English biscuit or cake

A Shrewsbury cake or Shrewsbury biscuit is a classic English dessert, named after Shrewsbury, the county town of Shropshire. They are made from dough that contains sugar, flour, egg, butter and lemon zest; dried fruit is also often added. Shrewsbury cakes can be small in size for serving several at a time, or large for serving as a dessert in themselves.

==History==
The earliest known written reference for Shrewsbury cakes dates to 1602. The original cakes, delicate and fragile in texture, are no longer made commercially. These cakes were very different from the modern Shrewsbury biscuits which are still handcrafted in Shrewsbury.

The playwright William Congreve mentioned Shrewsbury cakes in his play The Way of the World in 1700 as a simile: "Why, brother Wilfull of Salop, you may be as short as a Shrewsbury cake, if you please. But I tell you 'tis not modish to know relations in town".

The recipe is also included in several early cookbooks including The Compleat Cook of 1658, which gives the following instructions:

"Take two pound of floure dryed in the oven and weighed after it is dryed, then put to it one pound of butter that must be layd an hour or two in rose-water, so done poure the water from the butter, and put the butter to the flowre with the yolks and whites of five eggs, two races of ginger, and three quarters of a pound of sugar, a little salt, grate your spice, and it well be the better, knead all these together till you may rowle the past, then roule it forth with the top of a bowle, then prick them with a pin made of wood, or if you have a comb that hath not been used, that will do them quickly, and is best to that purpose, so bake them upon pye plates, but not too much in the oven, for the heat of the plates will dry them very much, after they come forth of the oven, you may cut them without the bowles of what bignesse or what fashion you please."

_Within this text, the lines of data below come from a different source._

@[simp] theorem State.logRepair_pending (code source kind unit : Nat) : (s.logRepair code source kind unit).pending = s.pending := rfl
@[simp] theorem State.logRepair_h0 (code source kind unit : Nat) : (s.logRepair code source kind unit).h0 = s.h0 := rfl
@[simp] theorem State.logRepair_h1 (code source kind unit : Nat) : (s.logRepair code source kind unit).h1 = s.h1 := rfl
@[simp] theorem State.logRepair_run (code source kind unit : Nat) : (s.logRepair code source kind unit).run = s.run := rfl
@[simp] theorem State.logRepair_readData (code source kind unit : Nat) : (s.logRepair code source kind unit).readData = s.readData := rfl
@[simp] theorem State.logRepair_bar2Bad (code source kind unit : Nat) : (s.logRepair code source kind unit).bar2Bad = s.bar2Bad := rfl
@[simp] theorem State.logRepair_pages (code source kind unit : Nat) : (s.logRepair code source kind unit).pages = s.pages := rfl
@[simp] theorem State.logRepair_clusters (code source kind unit : Nat) : (s.logRepair code source kind unit).clusters = s.clusters := rfl
@[simp] theorem State.logRepair_fields (code source kind unit : Nat) : (s.logRepair code source kind unit).fields = s.fields := rfl
@[simp] theorem State.logRepair_sites (code source kind unit : Nat) : (s.logRepair code source kind unit).sites = s.sites := rfl
@[simp] theorem State.logRepair_lease (code source kind unit : Nat) : (s.logRepair code source kind unit).lease = s.lease := rfl
@[simp] theorem State.logRepair_ident (code source kind unit : Nat) : (s.logRepair code source kind unit).ident = s.ident := rfl
@[simp] theorem State.logRepair_power (code source kind unit : Nat) : (s.logRepair code source kind unit).power = s.power := rfl
@[simp] theorem State.logRepair_sec (code source kind unit : Nat) : (s.logRepair code source kind unit).sec = s.sec := rfl
@[simp] theorem State.logRepair_twin (code source kind unit : Nat) : (s.logRepair code source kind unit).twin = s.twin := rfl
@[simp] theorem State.logRepair_ctr (code source kind unit : Nat) : (s.logRepair code source kind unit).ctr = s.ctr := rfl
@[simp] theorem State.logRepair_bind (code source kind unit : Nat) : (s.logRepair code source kind unit).bind = s.bind := rfl
@[simp] theorem State.logRepair_cc (code source kind unit : Nat) : (s.logRepair code source kind unit).cc = s.cc := rfl
@[simp] theorem State.logRepair_tiles (code source kind unit : Nat) : (s.logRepair code source kind unit).tiles = s.tiles := rfl
@[simp] theorem State.logRepair_felt (code source kind unit : Nat) : (s.logRepair code source kind unit).felt = s.felt := rfl
@[simp] theorem State.logRepair_vats (code source kind unit : Nat) : (s.logRepair code source kind unit).vats = s.vats := rfl
@[simp] theorem State.logRepair_train (code source kind unit : Nat) : (s.logRepair code source kind unit).train = s.train := rfl
@[simp] theorem State.logRepair_queries (code source kind unit : Nat) : (s.logRepair code source kind unit).queries = s.queries := rfl
@[simp] theorem State.logRepair_svc (code source kind unit : Nat) : (s.logRepair code source kind unit).svc = s.svc := rfl
@[simp] theorem State.logRepair_free (code source kind unit : Nat) : (s.logRepair code source kind unit).free = s.free := rfl
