theorem test_wit_Joining : joining.trainImage = some imgLayer ∧ (joining.twin.port 1).up = true ∧
    0 = (joining.site (calSite 1)).seqRx ∧ joining.twin.st = 4 ∧ joining.twin.join = some { joiner := true } ∧
    joining.vats.mem.errs = [] ∧ 0x100000 + ([1, 2] : List Byte).length ≤ joining.vats.vatEnd ∧ 0 < stepLogLen imgLayer ∧
    ({ joiner := true } : JoinState).log = [] := by decide +kernel
theorem test_wit_Joining_timeout : (let s := { bound with run := some { op := 0x0A, port := .h0, page := {}, begun := true } }
    s.run = some { op := 0x0A, port := .h0, page := {}, begun := true } ∧ s.twin.join = none ∧ s.twin.upPorts = [] ∧
    s.trainImage = some img) := by decide +kernel

/-! Witnesses: sequencer words -/

/-- An operation word of R179: OP and the rest. -/
def word (op rest : Nat) : Nat := op * 2 ^ 58 + rest

/-- The next word of tile 0's context 0 is that of `envOf w`. -/
def atTheWord (s : State) (w : Nat) : Bool := decide (s.fetch 0 .c0 = .word (envOf w))

theorem test_wit_ControlWords : ([0x00, 0x04, 0x05].all fun op => atTheWord (atWord (word op 0)) (word op 0) &&
    (envOf (word op 0)).op == op && word op 0 % 2 ^ 58 == 0) = true := by decide +kernel
theorem test_wit_ControlWords_bad : (atTheWord (atWord (word 0 1)) (word 0 1) && decide (word 0 1 % 2 ^ 58 ≠ 0) &&
    atTheWord (atWord (word 1 (2 ^ 48))) (word 1 (2 ^ 48)) && decide (fld (word 1 (2 ^ 48)) 53 48 ≠ 0) &&
    atTheWord (atWord (word 6 (48 * 2 ^ 52))) (word 6 (48 * 2 ^ 52)) && (envOf (word 6 (48 * 2 ^ 52))).ctr == 48 &&
    atTheWord (atWord (word 3 5)) (word 3 5) && fld (word 3 5) 47 36 == 0 &&
    !((atWord (word 3 5)).page (pgCluster 0)).lost && (atWord (word 3 5)).run.isNone) = true := by decide +kernel
theorem test_wit_ControlWords_reserved :
    ([(2, 2 ^ 32), (2, 2 ^ 49), (3, 2 ^ 36 + 2 ^ 48), (4, 1), (5, 2 ^ 57), (6, 2 ^ 51), (7, 2 ^ 32)].all fun p =>
      let w := word p.1 p.2
      atTheWord (atWord w) w && (envOf w).op == p.1 &&
      decide (if p.1 = 2 then fld w 49 32 ≠ 0 else if p.1 = 3 then fld w 57 48 ≠ 0 else if p.1 < 6 then w % 2 ^ 58 ≠ 0
        else if p.1 = 6 then fld w 51 32 ≠ 0 else fld w 47 32 ≠ 0)) = true ∧
    (let w := word 3 (0x100 * 2 ^ 36 + 1)
     atTheWord (atWord w) w = true ∧
     ((atWord w).ctxOf (envOf w)).codeBase + ((atWord w).ctxOf (envOf w)).codeLen < (envOf w).pc + 8 + 8 * fld w 47 36) := by
  decide +kernel
/-- A LOOP under four others, and one whose body ends after that of the loop around it. -/
def nested (ls : List LoopLevel) : State :=
  let w := word 3 (2 ^ 36 + 2)
  withTile { sram := ({} : EccMem).write 0 (leBytes 8 w), c0 := { run := .running, codeLen := 0x400, loops := ls } }
theorem test_wit_ControlWords_nested : (let w := word 3 (2 ^ 36 + 2)
    let l : LoopLevel := ⟨0, 16, 1⟩
    atTheWord (nested [l, l, l, l]) w && decide (4 ≤ ((nested [l, l, l, l]).ctxOf (envOf w)).loops.length) &&
    atTheWord (nested [⟨0, 8, 1⟩]) w && decide ((8 : Nat) < (envOf w).pc + 8 + 8 * fld w 47 36)) = true := by decide +kernel
/-- SETI of −1 to x15, with its word written out: OP 0x01, RD 15, IMM 48 ones (R180). -/
theorem test_seti : ((after (.seti 0 .c0) (atWord 0x07C0FFFFFFFFFFFF)).tile 0).c0.reg 15 = 2 ^ 64 - 1 := by decide +kernel
/-- ADDI wraps modulo 2^64: x1 of all ones plus 1 is 0. -/
theorem test_addi_wraps : ((after (.addi 0 .c0) (atWord (word 2 (1 * 2 ^ 54 + 1 * 2 ^ 50 + 1)) {} [(1, 0xFFFFFFFFFFFFFFFF)])).tile 0).c0.reg 1 = 0 := by
  decide +kernel
theorem test_wit_ScalarWords : atTheWord (atWord 0x07C0FFFFFFFFFFFF) 0x07C0FFFFFFFFFFFF = true ∧
    (envOf 0x07C0FFFFFFFFFFFF).op = 1 ∧ fld 0x07C0FFFFFFFFFFFF 53 48 = 0 ∧ fld (word 2 1) 49 32 = 0 ∧
    atTheWord (atWord (word 2 1)) (word 2 1) = true ∧ (15 : Nat) ≠ 0 ∧ 2 ^ 64 - 1 < 2 ^ 64 := by decide +kernel
/-- A LOOP of one body word and 2 iterations at address 0: its body ends at 16. -/
theorem test_wit_LoopsAndCounters : (let w := word 3 (2 ^ 36 + 2)
    atTheWord (atWord w) w = true ∧ 16 = 0 + 8 + 8 * fld w 47 36 ∧ fld w 57 48 = 0 ∧ fld w 47 36 ≠ 0 ∧
    16 ≤ ((atWord w).ctxOf (envOf w)).codeBase + ((atWord w).ctxOf (envOf w)).codeLen ∧
    ((atWord w).ctxOf (envOf w)).loops = [] ∧ 2 = fld w 31 0 ∧ fld w 35 32 = 0) := by decide +kernel
theorem test_wit_LoopsAndCounters_ctr : (let w := word 6 (47 * 2 ^ 52 + 9)
    atTheWord (atWord w) w = true ∧ fld w 51 32 = 0 ∧ (envOf w).ctr < 48) ∧
    (let w := word 7 (47 * 2 ^ 52 + 9)
     atTheWord (atWord w) w = true ∧ fld w 47 32 = 0) := by decide +kernel
/-- A loop's last word returns to the body while iterations are left, and then goes on (R185). -/
theorem test_loop_end : ({ loops := [⟨8, 16, 2⟩] } : CtxState).goto 16 = { pc := 8, loops := [⟨8, 16, 1⟩] } ∧
    ({ loops := [⟨8, 16, 1⟩] } : CtxState).goto 16 = { pc := 16, loops := [] } := by decide +kernel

Although there are earlier references, Shrewsbury baker Thomas Plimmer claimed that he had acquired the original recipe from James Palin, who sold the cakes out of a bakeshop on Castle Street in Shrewsbury.

Bridget Atkinson (1732–1814) left two recipes for Shrewsbury cakes, as part of her large collection of recipes that were used at her home in Temple Sowerby, Cumbria. A third recipe for Shrewsbury cakes, given by Lady Darcy, was added to the recipe book by her brother-in-law, Matthew Atkinson.

The recipe also appears in early American recipe collections. One 19th century American recipe is made with the creaming method to combine butter and sugar, typical for butter cakes, then adding eggs, rosewater, flour and nutmeg.

==Other countries==
Shrewsbury biscuits are popular in India, where they are locally produced in the Royal Bakery located in Pune, Maharashtra.

A popular biscuit in New Zealand is also called a Shrewsbury biscuit, but this is similar to a Jammie Dodger in the UK and has no known relation to the original Shrewsbury biscuit except in name.